▶ _AIM OF THE TASK_:
Reproduce the section of the listing that begins at the line containing "unfold rawSectors; split <;> rfl" and finishes at the line containing "rw [e]; exact h". Include both end lines and nothing beyond them.

▶ _DATA RECORDS_:
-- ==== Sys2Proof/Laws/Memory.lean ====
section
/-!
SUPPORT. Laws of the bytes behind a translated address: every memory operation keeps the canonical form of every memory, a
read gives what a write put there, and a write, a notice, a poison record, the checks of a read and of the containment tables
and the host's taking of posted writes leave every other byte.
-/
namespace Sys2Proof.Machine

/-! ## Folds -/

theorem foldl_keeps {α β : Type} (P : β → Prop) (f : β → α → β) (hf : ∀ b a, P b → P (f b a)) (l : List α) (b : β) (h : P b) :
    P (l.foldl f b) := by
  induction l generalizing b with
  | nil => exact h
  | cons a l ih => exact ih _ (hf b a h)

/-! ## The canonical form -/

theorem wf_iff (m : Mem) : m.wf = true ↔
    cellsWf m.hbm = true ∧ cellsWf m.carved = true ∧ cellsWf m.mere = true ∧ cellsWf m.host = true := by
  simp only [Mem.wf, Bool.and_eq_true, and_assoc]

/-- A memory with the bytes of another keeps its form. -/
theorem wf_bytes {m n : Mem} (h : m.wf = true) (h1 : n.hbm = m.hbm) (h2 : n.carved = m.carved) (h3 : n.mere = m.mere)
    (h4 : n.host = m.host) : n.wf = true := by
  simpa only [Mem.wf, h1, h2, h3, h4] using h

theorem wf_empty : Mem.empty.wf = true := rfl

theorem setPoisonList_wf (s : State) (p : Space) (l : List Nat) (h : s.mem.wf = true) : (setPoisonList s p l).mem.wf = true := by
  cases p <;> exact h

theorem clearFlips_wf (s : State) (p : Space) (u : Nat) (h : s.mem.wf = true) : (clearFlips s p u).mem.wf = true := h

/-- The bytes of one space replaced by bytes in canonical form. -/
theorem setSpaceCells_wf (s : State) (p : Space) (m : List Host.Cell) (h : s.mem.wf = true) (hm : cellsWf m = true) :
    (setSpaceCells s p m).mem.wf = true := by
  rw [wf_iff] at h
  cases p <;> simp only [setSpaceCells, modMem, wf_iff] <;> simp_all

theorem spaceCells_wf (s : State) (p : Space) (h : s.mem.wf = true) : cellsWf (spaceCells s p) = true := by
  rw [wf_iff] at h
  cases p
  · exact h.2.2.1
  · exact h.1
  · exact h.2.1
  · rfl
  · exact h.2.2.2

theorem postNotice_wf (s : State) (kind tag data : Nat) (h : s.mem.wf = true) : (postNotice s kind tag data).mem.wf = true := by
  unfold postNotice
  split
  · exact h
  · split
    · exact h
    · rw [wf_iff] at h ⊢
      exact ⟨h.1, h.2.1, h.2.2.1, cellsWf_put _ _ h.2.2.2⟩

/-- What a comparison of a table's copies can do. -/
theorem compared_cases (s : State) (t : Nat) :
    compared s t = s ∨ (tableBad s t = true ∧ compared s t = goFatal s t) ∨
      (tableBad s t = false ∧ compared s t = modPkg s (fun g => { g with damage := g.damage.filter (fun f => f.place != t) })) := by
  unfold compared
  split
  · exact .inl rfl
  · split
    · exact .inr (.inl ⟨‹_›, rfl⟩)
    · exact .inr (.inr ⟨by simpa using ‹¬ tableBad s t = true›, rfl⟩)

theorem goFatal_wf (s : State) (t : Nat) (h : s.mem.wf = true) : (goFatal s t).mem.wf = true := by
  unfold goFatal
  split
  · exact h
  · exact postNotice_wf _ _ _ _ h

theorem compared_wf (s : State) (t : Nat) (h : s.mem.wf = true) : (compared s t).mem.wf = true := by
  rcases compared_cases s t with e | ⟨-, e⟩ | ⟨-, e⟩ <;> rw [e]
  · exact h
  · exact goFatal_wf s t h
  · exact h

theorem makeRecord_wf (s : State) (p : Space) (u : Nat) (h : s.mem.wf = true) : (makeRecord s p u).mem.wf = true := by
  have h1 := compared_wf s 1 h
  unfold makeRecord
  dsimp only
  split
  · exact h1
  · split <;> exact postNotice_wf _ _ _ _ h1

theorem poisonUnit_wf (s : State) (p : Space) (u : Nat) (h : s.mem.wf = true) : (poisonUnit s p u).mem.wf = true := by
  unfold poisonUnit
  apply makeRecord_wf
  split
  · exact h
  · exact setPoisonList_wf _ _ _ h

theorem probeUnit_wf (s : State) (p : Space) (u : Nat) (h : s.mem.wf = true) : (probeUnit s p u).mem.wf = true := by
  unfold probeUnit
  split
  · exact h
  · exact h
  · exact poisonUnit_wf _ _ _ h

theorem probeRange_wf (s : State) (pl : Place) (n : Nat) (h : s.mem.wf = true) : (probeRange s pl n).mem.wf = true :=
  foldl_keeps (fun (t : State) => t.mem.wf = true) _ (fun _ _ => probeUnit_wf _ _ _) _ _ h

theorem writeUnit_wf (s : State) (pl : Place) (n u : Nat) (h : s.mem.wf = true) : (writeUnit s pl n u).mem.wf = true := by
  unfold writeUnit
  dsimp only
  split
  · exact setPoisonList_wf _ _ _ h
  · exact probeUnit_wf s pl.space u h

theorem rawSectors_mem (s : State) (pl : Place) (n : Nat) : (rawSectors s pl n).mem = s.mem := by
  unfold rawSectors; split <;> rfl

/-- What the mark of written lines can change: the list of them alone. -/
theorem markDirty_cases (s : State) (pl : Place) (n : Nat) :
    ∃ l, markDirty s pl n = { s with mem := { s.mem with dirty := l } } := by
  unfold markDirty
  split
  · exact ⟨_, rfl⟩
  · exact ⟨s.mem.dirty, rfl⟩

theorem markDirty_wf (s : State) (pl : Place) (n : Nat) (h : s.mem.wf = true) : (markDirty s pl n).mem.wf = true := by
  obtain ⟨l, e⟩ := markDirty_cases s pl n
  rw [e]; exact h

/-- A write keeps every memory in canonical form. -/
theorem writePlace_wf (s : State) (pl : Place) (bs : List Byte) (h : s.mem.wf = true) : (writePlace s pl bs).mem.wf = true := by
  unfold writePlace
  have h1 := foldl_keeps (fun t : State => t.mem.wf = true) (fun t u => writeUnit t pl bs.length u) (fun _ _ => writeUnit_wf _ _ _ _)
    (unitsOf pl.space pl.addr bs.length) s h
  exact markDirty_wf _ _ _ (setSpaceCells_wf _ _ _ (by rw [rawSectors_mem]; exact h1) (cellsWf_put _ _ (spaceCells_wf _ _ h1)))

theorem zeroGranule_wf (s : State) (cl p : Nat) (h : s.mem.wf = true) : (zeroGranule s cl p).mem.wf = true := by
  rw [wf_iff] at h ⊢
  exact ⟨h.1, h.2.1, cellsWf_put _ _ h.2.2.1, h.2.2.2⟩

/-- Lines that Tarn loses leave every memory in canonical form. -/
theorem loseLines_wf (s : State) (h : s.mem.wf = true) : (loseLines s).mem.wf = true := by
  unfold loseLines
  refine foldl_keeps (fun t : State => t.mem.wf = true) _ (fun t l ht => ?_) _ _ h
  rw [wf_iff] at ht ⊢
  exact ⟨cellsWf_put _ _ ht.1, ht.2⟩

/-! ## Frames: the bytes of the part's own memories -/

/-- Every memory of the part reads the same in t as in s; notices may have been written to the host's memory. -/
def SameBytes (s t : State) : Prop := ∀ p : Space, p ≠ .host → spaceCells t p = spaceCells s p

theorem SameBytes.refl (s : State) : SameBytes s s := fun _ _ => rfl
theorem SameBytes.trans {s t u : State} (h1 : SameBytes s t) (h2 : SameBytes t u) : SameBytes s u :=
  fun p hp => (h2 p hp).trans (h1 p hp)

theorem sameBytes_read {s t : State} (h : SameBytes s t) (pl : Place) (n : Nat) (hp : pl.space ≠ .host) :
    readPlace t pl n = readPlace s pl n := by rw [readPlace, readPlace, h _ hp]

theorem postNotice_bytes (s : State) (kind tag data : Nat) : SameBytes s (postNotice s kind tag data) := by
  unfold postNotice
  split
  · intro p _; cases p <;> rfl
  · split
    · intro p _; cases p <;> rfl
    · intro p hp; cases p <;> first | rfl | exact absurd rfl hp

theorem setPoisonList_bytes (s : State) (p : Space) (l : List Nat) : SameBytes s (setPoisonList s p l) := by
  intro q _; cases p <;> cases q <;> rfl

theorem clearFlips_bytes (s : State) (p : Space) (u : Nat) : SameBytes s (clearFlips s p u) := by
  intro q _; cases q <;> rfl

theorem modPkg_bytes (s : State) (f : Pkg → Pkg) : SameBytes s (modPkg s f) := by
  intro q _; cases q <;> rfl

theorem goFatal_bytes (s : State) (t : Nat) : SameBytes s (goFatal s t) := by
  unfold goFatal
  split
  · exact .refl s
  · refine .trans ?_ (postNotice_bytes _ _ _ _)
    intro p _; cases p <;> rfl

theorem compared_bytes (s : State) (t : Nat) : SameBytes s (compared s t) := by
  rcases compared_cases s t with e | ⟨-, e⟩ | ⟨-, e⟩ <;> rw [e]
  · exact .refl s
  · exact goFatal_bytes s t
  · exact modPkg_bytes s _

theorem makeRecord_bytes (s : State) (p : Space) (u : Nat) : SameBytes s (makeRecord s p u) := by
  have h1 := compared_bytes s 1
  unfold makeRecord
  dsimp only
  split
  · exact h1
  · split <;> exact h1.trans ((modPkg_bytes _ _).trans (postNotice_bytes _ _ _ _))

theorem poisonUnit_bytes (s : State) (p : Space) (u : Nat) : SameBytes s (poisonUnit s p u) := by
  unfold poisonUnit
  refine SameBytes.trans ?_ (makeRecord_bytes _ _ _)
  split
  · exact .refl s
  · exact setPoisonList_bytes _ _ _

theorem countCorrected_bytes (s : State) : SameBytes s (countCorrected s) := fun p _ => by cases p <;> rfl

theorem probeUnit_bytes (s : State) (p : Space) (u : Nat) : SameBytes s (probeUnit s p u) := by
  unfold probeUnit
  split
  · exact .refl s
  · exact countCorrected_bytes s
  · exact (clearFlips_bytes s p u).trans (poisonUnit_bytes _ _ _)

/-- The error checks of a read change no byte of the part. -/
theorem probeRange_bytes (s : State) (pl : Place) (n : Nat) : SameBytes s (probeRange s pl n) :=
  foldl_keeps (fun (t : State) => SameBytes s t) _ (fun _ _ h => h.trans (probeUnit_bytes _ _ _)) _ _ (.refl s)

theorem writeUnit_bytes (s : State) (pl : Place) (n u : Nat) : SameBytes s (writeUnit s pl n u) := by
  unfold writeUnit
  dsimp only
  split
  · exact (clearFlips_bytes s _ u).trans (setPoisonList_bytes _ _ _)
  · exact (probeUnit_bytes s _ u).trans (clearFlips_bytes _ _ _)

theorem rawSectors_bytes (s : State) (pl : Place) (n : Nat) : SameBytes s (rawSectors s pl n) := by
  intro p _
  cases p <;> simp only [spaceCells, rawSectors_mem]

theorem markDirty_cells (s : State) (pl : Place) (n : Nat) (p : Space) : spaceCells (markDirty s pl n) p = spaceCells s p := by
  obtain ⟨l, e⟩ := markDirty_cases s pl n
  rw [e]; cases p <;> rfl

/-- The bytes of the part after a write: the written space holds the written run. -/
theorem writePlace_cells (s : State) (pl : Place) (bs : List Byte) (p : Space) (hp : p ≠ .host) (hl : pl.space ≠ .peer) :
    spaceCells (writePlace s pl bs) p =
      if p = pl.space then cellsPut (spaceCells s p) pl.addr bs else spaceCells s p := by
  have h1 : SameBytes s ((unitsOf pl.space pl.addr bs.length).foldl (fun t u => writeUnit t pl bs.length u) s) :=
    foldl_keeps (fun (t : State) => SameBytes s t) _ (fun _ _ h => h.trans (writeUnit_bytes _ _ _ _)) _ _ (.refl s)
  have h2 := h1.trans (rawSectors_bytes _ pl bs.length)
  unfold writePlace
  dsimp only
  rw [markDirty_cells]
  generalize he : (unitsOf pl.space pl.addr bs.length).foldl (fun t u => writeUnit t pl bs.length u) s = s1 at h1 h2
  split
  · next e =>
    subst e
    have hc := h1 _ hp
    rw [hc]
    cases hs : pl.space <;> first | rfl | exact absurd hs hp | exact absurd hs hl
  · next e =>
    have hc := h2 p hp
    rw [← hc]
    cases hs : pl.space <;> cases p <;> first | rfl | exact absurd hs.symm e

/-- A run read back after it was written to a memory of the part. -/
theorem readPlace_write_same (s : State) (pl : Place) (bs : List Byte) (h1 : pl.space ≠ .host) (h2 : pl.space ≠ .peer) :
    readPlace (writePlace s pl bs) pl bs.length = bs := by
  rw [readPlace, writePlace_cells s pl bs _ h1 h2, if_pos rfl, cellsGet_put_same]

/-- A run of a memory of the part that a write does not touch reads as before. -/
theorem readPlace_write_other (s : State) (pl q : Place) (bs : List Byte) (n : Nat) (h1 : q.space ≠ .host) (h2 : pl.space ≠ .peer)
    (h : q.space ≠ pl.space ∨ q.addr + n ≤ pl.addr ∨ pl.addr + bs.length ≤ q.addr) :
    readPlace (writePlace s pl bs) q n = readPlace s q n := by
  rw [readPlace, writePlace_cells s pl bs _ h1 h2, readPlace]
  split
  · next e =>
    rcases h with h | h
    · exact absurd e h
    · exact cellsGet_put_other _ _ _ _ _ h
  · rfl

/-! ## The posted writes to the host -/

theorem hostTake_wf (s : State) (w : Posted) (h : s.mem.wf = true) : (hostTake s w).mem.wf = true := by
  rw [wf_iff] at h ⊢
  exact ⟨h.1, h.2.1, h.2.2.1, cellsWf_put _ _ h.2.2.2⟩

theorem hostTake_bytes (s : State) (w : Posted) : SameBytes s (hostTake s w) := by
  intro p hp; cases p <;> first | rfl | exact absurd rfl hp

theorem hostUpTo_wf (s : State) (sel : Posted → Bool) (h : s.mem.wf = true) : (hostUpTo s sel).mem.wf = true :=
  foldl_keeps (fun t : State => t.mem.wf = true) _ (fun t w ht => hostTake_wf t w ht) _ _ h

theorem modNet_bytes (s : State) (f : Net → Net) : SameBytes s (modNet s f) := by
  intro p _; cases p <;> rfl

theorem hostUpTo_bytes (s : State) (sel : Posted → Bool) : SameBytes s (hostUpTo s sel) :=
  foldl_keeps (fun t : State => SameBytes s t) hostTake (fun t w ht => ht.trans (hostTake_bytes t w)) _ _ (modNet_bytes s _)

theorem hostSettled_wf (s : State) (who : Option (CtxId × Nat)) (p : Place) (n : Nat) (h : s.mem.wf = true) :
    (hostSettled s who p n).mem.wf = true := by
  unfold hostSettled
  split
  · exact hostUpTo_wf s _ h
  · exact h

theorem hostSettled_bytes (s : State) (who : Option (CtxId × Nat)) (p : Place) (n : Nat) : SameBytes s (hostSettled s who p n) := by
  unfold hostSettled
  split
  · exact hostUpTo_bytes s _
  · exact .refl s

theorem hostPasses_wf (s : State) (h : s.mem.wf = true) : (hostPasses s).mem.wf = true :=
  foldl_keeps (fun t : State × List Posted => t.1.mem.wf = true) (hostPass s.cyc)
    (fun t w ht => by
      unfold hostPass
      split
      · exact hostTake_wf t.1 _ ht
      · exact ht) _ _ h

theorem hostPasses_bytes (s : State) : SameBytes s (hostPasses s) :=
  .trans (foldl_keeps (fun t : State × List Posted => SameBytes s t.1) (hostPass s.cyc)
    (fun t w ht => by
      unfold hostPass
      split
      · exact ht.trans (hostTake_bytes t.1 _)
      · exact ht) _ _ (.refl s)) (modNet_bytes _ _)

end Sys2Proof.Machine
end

▶ _WRITTEN SOLUTION_:
  unfold rawSectors; split <;> rfl

/-- What the mark of written lines can change: the list of them alone. -/
theorem markDirty_cases (s : State) (pl : Place) (n : Nat) :
    ∃ l, markDirty s pl n = { s with mem := { s.mem with dirty := l } } := by
  unfold markDirty
  split
  · exact ⟨_, rfl⟩
  · exact ⟨s.mem.dirty, rfl⟩

theorem markDirty_wf (s : State) (pl : Place) (n : Nat) (h : s.mem.wf = true) : (markDirty s pl n).mem.wf = true := by
  obtain ⟨l, e⟩ := markDirty_cases s pl n
  rw [e]; exact h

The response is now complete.